Invest in the Humanity of Those Left Furthest Behind
15 April 2021By Yasmine Sherif
NEW YORK, Apr 14 2021 (IPS-Partners)
“To deny people their human rights is to challenge their very humanity,” Nelson Mandela once said. Today, the humanity of 128 million children and adolescents living in countries is impacted by armed conflicts, forced displacement and climate-induced disasters, where virtually every single one of their human rights are being challenged. The most central one, and in all too many cases, their only hope – their inherent right to an inclusive quality education, as enshrined in international human rights conventions – is brutally challenged, if not also willfully ignored or denied.
It is hard to wrap one’s head around the fact that this is still happening in the 21st century.
During ECW’s travels to witness first-hand their reality under COVID-19 in the Middle East and Sub-Saharan Africa, we have stood face to face with children, youth, teachers, ministers and communities suffering violence, dispossession, extreme poverty, displacement and a chronic fear of whether they will survive. We have seen their silent and painful struggle to exercise or deliver on the inherent right to an education. What they are facing is not the hope of humanity, but rather the despair of utter inhumanity.

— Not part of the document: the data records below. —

-- ==== Sys2Proof/Machine/Repairs.lean ====
section
/-! DEFINITION. Post-package repair (R572). -/
namespace Sys2Proof.Machine
open Sys2Proof

/-- A row's bank has used its repair. -/
def bankUsed (s : State) (w : RowRef) : Bool :=
  s.rel.pprDone.any fun y => y.chan == w.chan && y.die == w.die && y.bank == w.bank

/-- A row stays in service although it crossed the threshold: source 965. -/
def exhaustRow (w : RowRef) (s : State) : State :=
  let s := ltrAdd (0x200 + 64 * w.chan + 20) 1 (ltrAdd 0x4C 1 s)
  raise 965 (savePst { s with rel := { s.rel with pprExhausted := s.rel.pprExhausted ++ [w] } })

/-- Run one pending repair. -/
def repairRow (w : RowRef) (s : State) : State :=
  let s := { s with rel := { s.rel with pprPending := s.rel.pprPending.filter (· != w) } }
  if bankUsed s w then exhaustRow w s
  else
    let fixed := (Tbl.get s.rel.ecc [] w.chan).map fun e =>
      if e.row == w.row && e.bank == w.bank && e.die == w.die then { e with repaired := true } else e
    let s := { s with rel := { s.rel with pprDone := s.rel.pprDone ++ [w], ecc := Tbl.set s.rel.ecc w.chan fixed } }
    raise 964 (ltrAdd (0x200 + 64 * w.chan + 16) 1 (savePst s))

/-- Run the pending repairs (R572): each completes (DEDUCED, notes/assumptions/43.md). -/
def runRepairs (s : State) : State := forAll s.rel.pprPending repairRow s

end Sys2Proof.Machine
end

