-- ==== Sys2Proof/Machine/Dispatch.lean ====
section
/-! DEFINITION. One arm per command of the opcode table. -/
namespace Sys2Proof.Machine
open Sys2Proof
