-- ==== Sys2Proof/Certificates/Slice0/Obligations.lean ====
section
/-! DEFINITION. The statements for the provers: what a step does with the queue, what every step keeps, how every
packet is taken, answered or refused, and what each command and event of the opcode table does. A packet `Runs` when it is
taken at once and its checks pass; an event `Occurs` while the part runs; each conclusion is the whole next state, so that it
says as well what stays as it was. -/
open Sys2Proof Sys2Proof.Machine

/-! ### The machine as a whole -/

/-- R60, R71: a step takes the command at the front of the queue and executes it with the rest of the queue; with an
empty queue it idles, which is the model's choice (DESIGN CHOICE, notes/assumptions/2.md). -/
def Obligations.StepTakesTheFront : Prop :=
  (∀ (c : Instr) (s : State), step { s with pending := c :: s.pending } = exec c s)
    ∧ ∀ s : State, s.pending = [] → step s = .next s

/-- R94: no command stops the device. From every state a step answers a next state; it takes at most the front command off
the queue, and time does not go back. -/
def Obligations.EveryStepAnswers : Prop :=
  ∀ s : State, ∃ s', step s = .next s' ∧ s'.pending = s.pending.tail ∧ s.clk.ticks ≤ s'.clk.ticks

/-- The state at reset meets the invariant: memory in its canonical form, a power state and a boot stage of the device. -/
def Obligations.ResetMeetsTheInvariant : Prop := Inv State.reset

/-- R535, R538, R544, R545: from every state that meets the invariant, every step leaves memory in its canonical form and
the part in one of its power states and boot stages. -/
def Obligations.StepKeepsTheInvariant : Prop := ∀ s s' : State, Inv s → step s = .next s' → Inv s'

/-- R169, R187, R318, R527, R528, R536, R563: what reset leaves. Every gate list runs one entry of 1,000 ns with every class
open and none is armed; leads are 4 to 16; every raster is stopped; every event source goes to target 4 at priority 0
without PENDING, and every target has threshold 0, no hold and a coalescing count of 1; no queue pair is enabled; the part
is in P0 at boot stage 0 and nothing is queued. -/
def Obligations.ResetLeaves : Prop :=
  let s := State.reset
  (∀ n, (chanFsOf s n).running = [⟨250, 0xFF⟩] ∧ (chanFsOf s n).start = 0 ∧ (chanFsOf s n).arm = .empty)
    ∧ (∀ r, (fsOf s r).leadMin = 4 ∧ (fsOf s r).leadMax = 16 ∧ (rasterOf s r).st = .stopped)
    ∧ (∀ n, (srcOf s n).target = 4 ∧ (srcOf s n).prio = 0 ∧ (srcOf s n).nowake = false ∧ (srcOf s n).pending = false
      ∧ (srcOf s n).claimed = false)
    ∧ (∀ n, (tgtOf s n).thresh = 0 ∧ (tgtOf s n).hold = false ∧ (tgtOf s n).count = 1)
    ∧ (∀ f q, (qpOf s f q).enable = false ∧ (qpOf s f q).running = false)
    ∧ s.pmu.pstate = 0 ∧ s.pmu.stage = 0 ∧ s.cp.fifo = [] ∧ s.pending = []

/-! ### Every packet -/

/-- R40, R72, R74, R88, R94: the checks of a packet in their order, for every opcode. A bad header answers BAD_PARAM; a
destination of another node, of no device or with no live route UNREACHABLE; a failed read of an indirect block
BUS_ERROR; once the block is read, in P2 an opcode that does not run there BUSY (DEDUCED, notes/assumptions/15.md). A packet
whose unit is busy waits for it (DEDUCED, notes/assumptions/72.md). A function that does not own what it names gets
NOT_OWNER, marked or not, and an owner of a marked unit DIVERGED. Each refusal leaves everything but the answer as it
was: for a packet of the host all but the output, the free values, the command port and the event concentrator, for
another device's also what waits on the links and the number of the next message. -/
def Obligations.RefusalsComeInOrder : Prop :=
  ∀ (c : Ticks → Packet → Instr) (sp : CmdSpec), (∀ t p s, exec (c t p) s = runPacket sp t p s) →
  ∀ (t : Ticks) (p : Packet) (s : State) (e : Entry) (s1 : State), Taken sp.opcode t p s e s1 →
    (p.origin = none →
      (headerOk p = false → exec (c t p) s = answers p e 0x101 none none s1)
      ∧ (headerOk p = true → destLocal s1 p.dest = false →
        (s1.cf.valid = false ∨ p.dest / 64 ≠ s1.cf.devid / 64 ∨ nodeSize s1 ≤ p.dest % 64
          ∨ (∀ r ∈ routeCandidates s1 (ownMember s1) (p.dest % 64), ∃ hop ∈ r, memberLanes s1 hop.1 hop.2 = 0)) →
        exec (c t p) s = answers p e 0x109 none none s1)
      ∧ (headerOk p = true → (destLocal s1 p.dest = true ∨ (routeTo s1 p.dest).isSome = true) → p.indirect = true →
        (p.env.blockFails = true ∨ bmeOf s1 p.func = false) → exec (c t p) s = answers p e 0x110 none none s1))
    ∧ (∀ s0, stays p s1 = true → p.atTime = false → readBlock p s1 = s0 →
      (s0.pmu.pstate = 2 → runsInP2 sp.opcode = false → exec (c t p) s = answers p e 0x107 none none s0)
      ∧ ((s0.pmu.pstate ≠ 2 ∨ runsInP2 sp.opcode = true) →
        (mustWait sp e s0 = true → exec (c t p) s = .next (afterwards p (holdPacket sp e s0)))
        ∧ (mustWait sp e s0 = false →
          (sp.owns p s0 = false → exec (c t p) s = answers p e 0x106 none none s0)
          ∧ (sp.owns p s0 = true → divergedHit sp p s0 = true →
            exec (c t p) s = answers p e 0x105 none none s0))))
    ∧ ∀ s0 st r0 r1 s', s0 = s1 ∨ s0 = readBlock p s1 → answers p e st r0 r1 s0 = .next s' →
      (p.origin = none → rest s' = rest (advance t s))
        ∧ beyond s' = beyond (advance t s) ∧ ∀ k, unladen s' k = unladen (advance t s) k

/-- R76, R78: for every opcode, a timed packet that passes the checks of its header is accepted into the timed list, at
its end, and acts later; one more than 10^15 ns ahead answers BAD_PARAM, and one that finds 256 packets waiting
NO_RESOURCE with source 11. -/
def Obligations.TimedPacketsAreAccepted : Prop :=
  ∀ (c : Ticks → Packet → Instr) (sp : CmdSpec), (∀ t p s, exec (c t p) s = runPacket sp t p s) →
  ∀ (t : Ticks) (p : Packet) (s : State) (e : Entry) (s1 s0 : State), Taken sp.opcode t p s e s1 →
    stays p s1 = true → p.atTime = true → readBlock p s1 = s0 →
    (now s0 + 1000000000000000 < p.execTime → exec (c t p) s = answers p e 0x101 none none s0)
    ∧ (p.execTime ≤ now s0 + 1000000000000000 → 256 ≤ timedWaiting s0 →
      exec (c t p) s = .next (afterwards p (raise 11 (finish e 0x102 none none s0))))
    ∧ (p.execTime ≤ now s0 + 1000000000000000 → timedWaiting s0 < 256 →
      exec (c t p) s = .next (afterwards p (acceptTimed e s0))
      ∧ (p.origin = none → rest (acceptTimed e s0) = rest (advance t s))
      ∧ beyond (acceptTimed e s0) = beyond (advance t s) ∧ (∀ k, unladen (acceptTimed e s0) k = unladen (advance t s) k)
      ∧ ∃ e', (acceptTimed e s0).cp.timed = s0.cp.timed ++ [⟨e', s0.cp.order⟩] ∧ e'.pkt = p
        ∧ (acceptTimed e s0).cp.order = s0.cp.order + 1)

/-- R72, R73, R80, R93, R541, R596: a packet that cannot be taken leaves everything but the time as it was: one with FENCE
while an earlier packet of its queue pair has not completed, one of a pair whose flush has still to reach its packet
boundary, one that the next read of the FIFO does not return, one that waits for a unit still busy, one of a function
that is not enabled, and any before READY, in P3 or after a shutdown. -/
def Obligations.HeldPacketsWait : Prop :=
  ∀ (c : Ticks → Packet → Instr) (sp : CmdSpec), (∀ t p s, exec (c t p) s = runPacket sp t p s) →
  ∀ (t : Ticks) (p : Packet) (s s1 : State), advance t s = s1 →
    (isRunning s1 = false → exec (c t p) s = .next s1)
    ∧ (p.origin = none → functionOn s1 p.func = false → exec (c t p) s = .next s1)
    ∧ (heldAt sp.opcode p s1 = none →
      (p.fence = true → earlierOpen s1 p.func p.qp p.origin = true → exec (c t p) s = .next s1)
      ∧ (p.origin = none → (qpOf s1 p.func p.qp).flush = true → (qpOf s1 p.func p.qp).flushTo = none →
        exec (c t p) s = .next s1)
      ∧ ((s1.cp.fifo.find? (ofPair p.func p.qp p.origin)).isSome = true →
        (∀ e, nextEntry s1 = some e → ofPair p.func p.qp p.origin e = false ∨ e.opcode ≠ sp.opcode
          ∨ samePacket e.pkt p = false) → exec (c t p) s = .next s1))
    ∧ ∀ i h, heldAt sp.opcode p s1 = some i → s1.cp.held[i]? = some h →
      (s1.pmu.pstate ≠ 2 ∨ runsInP2 sp.opcode = true) →
      unitsBusy (s1.cp.held.take i) sp { h.ent.pkt with env := p.env }
        { s1 with cp := { s1.cp with held := dropAt s1.cp.held i } } = true → exec (c t p) s = .next s1

/-- R63, R65, R67 to R69: a packet of a ring that completes with a failing status or with REPLY_ALWAYS gets one reply of
16 bytes in the next slot of its ring, with its TAG, status and results, the credits not yet reported and the phase of
the pass, and RPI moves on; without either it gets none. -/
def Obligations.RepliesAreWritten : Prop :=
  ∀ (e : Entry) (st r0 r1 : Nat) (s : State) (x : Qp), e.pkt.origin = none → e.counted = true → e.slots = 1 →
    qpOf s e.pkt.func e.pkt.qp = x → x.replyDead = false → bmeOf s e.pkt.func = true →
    let s' := complete e st r0 r1 s
    let x' := qpOf s' e.pkt.func e.pkt.qp
    let n := 2 ^ x.rlog2
    rest s' = rest s
    ∧ ((0x100 ≤ st ∨ e.pkt.replyAlways = true) →
      Out.hostWrite e.pkt.func (x.rbase + 16 * (x.rpi % n))
        (leBytes 2 e.pkt.tag ++ leBytes 2 st ++ leBytes 4 (wrap 32 r0) ++ leBytes 4 (wrap 32 r1)
          ++ leBytes 2 x.unreported ++ leBytes 1 (1 - x.rpi / n % 2) ++ [0#8]) ∈ s'.out
      ∧ x'.rpi = (x.rpi + 1) % 65536 ∧ x'.unreported = 0)
    ∧ (st < 0x100 → e.pkt.replyAlways = false →
      x'.rpi = x.rpi ∧ x'.unreported = x.unreported
      ∧ ∀ a b, Out.hostWrite e.pkt.func a b ∈ s'.out → Out.hostWrite e.pkt.func a b ∈ s.out)

/-! ### Device memory -/

/-- Device memory as bytes (R107, R571): what is written to consecutive addresses is read back there and every other byte
reads as before; the canonical form is kept, so that two memories that read alike are equal. -/
def Obligations.MemoryReadsBack : Prop :=
  (∀ (m : List Host.Cell) (a : Nat) (bs : List Byte) (k : Nat), Memory.wf m = true →
    memGet (memPutBytes m a bs) k = if a ≤ k ∧ k < a + bs.length then bs.getD (k - a) 0#8 else memGet m k)
  ∧ ∀ m n : List Host.Cell, Memory.wf m = true → Memory.wf n = true → (∀ k, memGet m k = memGet n k) → m = n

We can make a difference in all their lives; so why don’t we? Despite the economic recession wrought upon the world by COVID-19, there is still an abundance of financial resources in the world, which – if more equitably distributed – could be used to invest in their right to an inclusive and continued quality education. Wealthier governments and the private sector can afford to be humane and invest in humanity. It is not just a privilege or even duty to do so, but it is also what makes us humane. The future, dignity and empowerment of 128 million children and youth across the Middle East, Sub-Saharan Africa, Latin America and Asia urgently require access to a continued quality education. To deny or ignore their right to a quality education is inhumane.
This week, the Education Cannot Wait Fund’s ‘Case for Investment’ was unanimously approved during our High-Level Steering Group – chaired by The Rt. Hon. Gordon Brown, United Nations Special Envoy for Global Education – and composed of development ministers, director generals of development, heads of UN agencies, private sector CEOs and high-level representatives of civil society. The European Union and Canada were the first to announce contributions in support of ECW’s Case for Investment during the same meeting. With another 19 ECW strategic donor partners and many more out there yet to join ECW, we are optimistic that we can – and will – join forces to reach our target for 2021/22 of just $400 million.

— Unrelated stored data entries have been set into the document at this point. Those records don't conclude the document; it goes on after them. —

theorem keeps_specDemandQuery : KeepsC specDemandQuery := by
  intro a p s h
  unfold specDemandQuery rasterSpec; try dsimp only
  with_reducible repeat' first | assumption | refine keeps_demandQueryBody _ _ ?_

theorem keeps_execDemandQuery {a : State} (t : Ticks) (p : Packet) (s : State) (h : Keeps a s) : KeepsX a
    (execDemandQuery t p s) := by
  unfold execDemandQuery; try dsimp only
  with_reducible repeat' first | assumption | refine keeps_runPacket _ _ _ _ ?_ ?_ | exact keeps_specDemandQuery

theorem keeps_latencyHistReadBody {a : State} (p : Packet) (s : State) (h : Keeps a s) : KeepsR a
    (latencyHistReadBody p s) := by
  unfold latencyHistReadBody; try dsimp only
  with_reducible repeat' first
      | assumption | refine keeps_require _ _ _ ?_ ?_ | exact keeps_badParam
      | refine keeps_withBuf _ _ _ _ _ _ _ ?_ ?_ | refine keeps_okay _ ?_ | refine keeps_putChanFs _ _ _ ?_
      | refine keeps_forAll _ _ _ ?_ ?_ | intro _ | refine keeps_ite ?_ ?_ | apply_assumption

theorem keeps_specLatencyHistRead : KeepsC specLatencyHistRead := by
  intro a p s h
  unfold specLatencyHistRead; try dsimp only
  with_reducible repeat' first | assumption | refine keeps_latencyHistReadBody _ _ ?_

theorem keeps_execLatencyHistRead {a : State} (t : Ticks) (p : Packet) (s : State) (h : Keeps a s) : KeepsX a
    (execLatencyHistRead t p s) := by
  unfold execLatencyHistRead; try dsimp only
  with_reducible repeat' first | assumption | refine keeps_runPacket _ _ _ _ ?_ ?_ | exact keeps_specLatencyHistRead

theorem keeps_execFetchDataArrive {a : State} (t : Ticks) (r : Nat) (pane : Nat) (row : Nat) (k : Nat) (ok : Bool) (s
    : State) (h : Keeps a s) : KeepsX a (execFetchDataArrive t r pane row k ok s) := by
  unfold execFetchDataArrive; try dsimp only
  with_reducible repeat' first
      | assumption | refine keeps_whenRunning _ _ _ ?_ ?_ | refine keeps_arrive _ _ _ _ ?_ | intro _
      | refine keeps_ite ?_ ?_

end Sys2Proof.Laws
end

ECW’s Case for Investment seeks to renew the global promise made by world leaders and the private sector during the 2016 Humanitarian Summit when establishing the Education Cannot Wait Fund. The promise that no child or youth caught in emergencies and protracted crises shall be denied their right to a quality education. This promise will and must be honored. It has never been more urgent, as the world faces an unprecedented global education crisis, with the original estimate of 75 million children and youth left furthest behind now sharply and rapidly increased to 128 million due to COVID-19.
ECW urgently needs at least an additional $400 million to bridge its funding gap for the period 2021-2023 to ensure that an additional 4.5 million crisis-affected children and adolescents – especially 2.7 million girls – receive an education over the next three years. This will bring the total number of children reached by ECW between 2017–2023 to 9 million.
Reaching our funding target means that ECW is able to provide seed funding for Multi-Year Resilience Programmes for at least 26 countries over the next three years, while also leveraging an additional $1 billion towards the outcomes of the programmes. Our seed funding provides certainty and predictability to partners who work together around the clock across the humanitarian and development divide in delivering quality education in the world’s most complex and protracted crises. The ECW model is proven. It works. All that is needed now is the financing.
In the coming months and year, ECW’s Case for Investment will serve as a blueprint to attract the resources required, while also building momentum for a major financing pledging event in early 2022. We will work with all our partners to cement inter-sectoral linkages to ensure a holistic, ‘whole of child’ approach to education, and place special focus on girls and children with disabilities among the millions affected by wars, forced displacement and climate change induced disasters.
“Only on paper has humanity yet achieved glory, beauty, truth, knowledge, virtue and abiding love,” said the Irish playwright, George Bernard Shaw. Now we need to move from human rights conventions and summit commitments to truly deliver on the right to a quality education by making our promises a reality for 128 million children and adolescents in the most crisis-affected parts on the globe.
Now is the time to turn the vision of education for every child and youth in conflict, crisis and forced displacement into concrete results. As H.E. Rangina Hamidi, the first female Minister of Education of Afghanistan in the last 30 years – and role model for all Afghan girls – says in our Newsletter interview: “The time to invest in education is now.“
We still have an opportunity to leave behind a legacy of humanity for future generations. We still have a chance to unleash our own humanity to honor the humanity of those left furthest behind. Let us take action together, now.